Arms laden with boxes and with three young children in tow, Becky Reid made her way though the parking lot back to her car, a four-door sedan that looked as if it had seen better days. Putting the boxes in the trunk, she opened them up to take a quick look inside.
A look of relief crossed Reid’s face as she opened the other box. “Soap, toothpaste, toilet paper. ... This is great,” she said.
Reid’s family is one of hundreds of local families struggling to get by with less this holiday season. A stumbling local economy, rising prices for everything from a dozen eggs to a gallon of gasoline and a meltdown in mortgage lending have all contributed to push more families over the edge into poverty.
“Times are tough. Jobs aren’t turning up,” said Reid, a single mother.
The boxes of food and hygiene products came courtesy of Calvary Baptist Church, which raised more than $7,000 to pay for a delivery from Feed the Children.
“It’s really easy to go about our daily lives and not realize that people are in need and are going without,” said Sean Haynes, who organized the giveaway. “This is something I knew we had to do.”
Haynes identified needy families by working with nurses from the local school district, an effort he said opened his eyes to a growing problem in the city: homelessness.
“There is a homeless population in Havasu,” he said. “They’re almost invisible, but these families are hurting.”
Heather Roose, a school nurse at Smoketree Elementary, said dozens of her students were struggling with hunger and homelessness. “People are so surprised when they hear the numbers of homeless families we have in Havasu, stuck in a one-bedroom hotel room with four kids sleeping on the floor,” Roose said.
About 50 homeless students have been identified at Smoketree, almost 10 percent of the school’s total population. “I see an increasing need,” she said.
When children come to her office with a stomachache, it is often from hunger. Others come to school in dirty clothes or without being properly bathed. “We’ve had kids coming to school with cockroaches coming out of their lunch bags,” she said.
Local aid organizations also are struggling to meet demand this season as the number of needy swells.
“We are overwhelmed,” said Howard Weiske, director of the Interagency Council’s food bank. “As the donations decrease, the needs increase.”
Donations at local food banks are down in part because of the slowdown in construction and real estate. “Many of our donating organizations are experiencing difficult times,” Weiske said. “We enjoyed a lot of support from the construction trade.”
As institutional donations have dipped, individual contributions have taken up some of the slack. “We seem to be seeing the small donor helping us out a lot this particular year,” Weiske said.
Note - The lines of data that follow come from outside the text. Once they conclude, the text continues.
/-! ## Memory, registers, reset -/

/-- R32. -/
def Obligations.MemReadReturnsCellAndLatches : Prop :=
  ∀ (s : State) (addr : Byte), (s.memRead addr).1 = s.peek addr ∧ LatchesAre addr (s.peek addr) (s.memRead addr).2 ∧
    SameMem s (s.memRead addr).2 ∧ SameRegsExcept [] s (s.memRead addr).2 ∧ SameFlag s (s.memRead addr).2 ∧
    SameStatus s (s.memRead addr).2 ∧ SameOut s (s.memRead addr).2 ∧ (s.memRead addr).2.pc = s.pc

/-- R33: the written cell reads as the byte, every other cell as before, and the memory stays canonical. -/
def Obligations.MemWriteStoresOneCell : Prop :=
  ∀ (s : State) (addr v : Byte), s.mem.wf = true →
    (s.memWrite addr v).peek addr = v ∧ SameMemExcept addr s (s.memWrite addr v) ∧ LatchesAre addr v (s.memWrite addr v) ∧
    (s.memWrite addr v).mem.wf = true ∧ SameRegsExcept [] s (s.memWrite addr v) ∧ SameFlag s (s.memWrite addr v) ∧
    SameStatus s (s.memWrite addr v) ∧ SameOut s (s.memWrite addr v) ∧ (s.memWrite addr v).pc = s.pc

/-- R10: every one of the eight registers is an ordinary one, register 0 too: it reads as the last byte written to it. -/
def Obligations.RegistersHoldWhatIsWritten : Prop :=
  ∀ (s : State) (r : Reg) (v : Byte), (s.writeReg r v).readReg r = v ∧ SameRegsExcept [r] s (s.writeReg r v)

/-- R22: the state when a run starts, for every image and both values of `CALL_LINK`. The zeros of registers 0 to 6 and of
`FL.E` are the spec's own decisions D9 and D10, the empty latches D12 (logs 2, 3, 4). -/
def Obligations.ResetValues : Prop :=
  State.reset = State.boot [] .stack ∧
  ∀ (image : List Byte) (link : CallLink), (State.boot image link).readReg 7 = 0xF4#8 ∧
    (∀ r : Reg, r ≠ 7 → (State.boot image link).readReg r = 0x00#8) ∧ (State.boot image link).pc = 0 ∧
    (State.boot image link).status = .running ∧ (State.boot image link).flE = false ∧
    (State.boot image link).mar = none ∧ (State.boot image link).mdr = none ∧ (State.boot image link).out = []

/-- R5, R22 and R173: the loaded image is what memory holds when a run starts, every byte at its address. -/
def Obligations.ImageIsTheInitialMemory : Prop :=
  ∀ (image : List Byte) (link : CallLink) (k : Nat) (hk : k < image.length), k ≤ 255 →
    (State.boot image link).byteAt k = image[k]

/-- R170 and R171: reset may be applied in any status; it gives every register its reset value, the status Running, no output
and empty latches, and it writes no memory cell. -/
def Obligations.ResetLeavesMemoryAlone : Prop :=
  ∀ s : State, SameMem s s.applyReset ∧ s.applyReset.pc = 0 ∧ s.applyReset.status = .running ∧
    s.applyReset.out = [] ∧ s.applyReset.flE = false ∧ s.applyReset.mar = none ∧ s.applyReset.mdr = none ∧
    s.applyReset.readReg 7 = 0xF4#8 ∧ ∀ r : Reg, r ≠ 7 → s.applyReset.readReg r = 0x00#8
end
Items with a long shelf life and foods requiring minimal preparation are of the greatest value to food banks, he said. “Many of our people have almost no way of refrigeration and limited means of cooking,” he said.
Those interested in aiding homeless families are also encouraged to contact the Interagency Council or Calvary Baptist Church, which recently teamed up to start Homes for the Holidays, which aims to put a roof over the heads of a dozen homeless families by Christmas.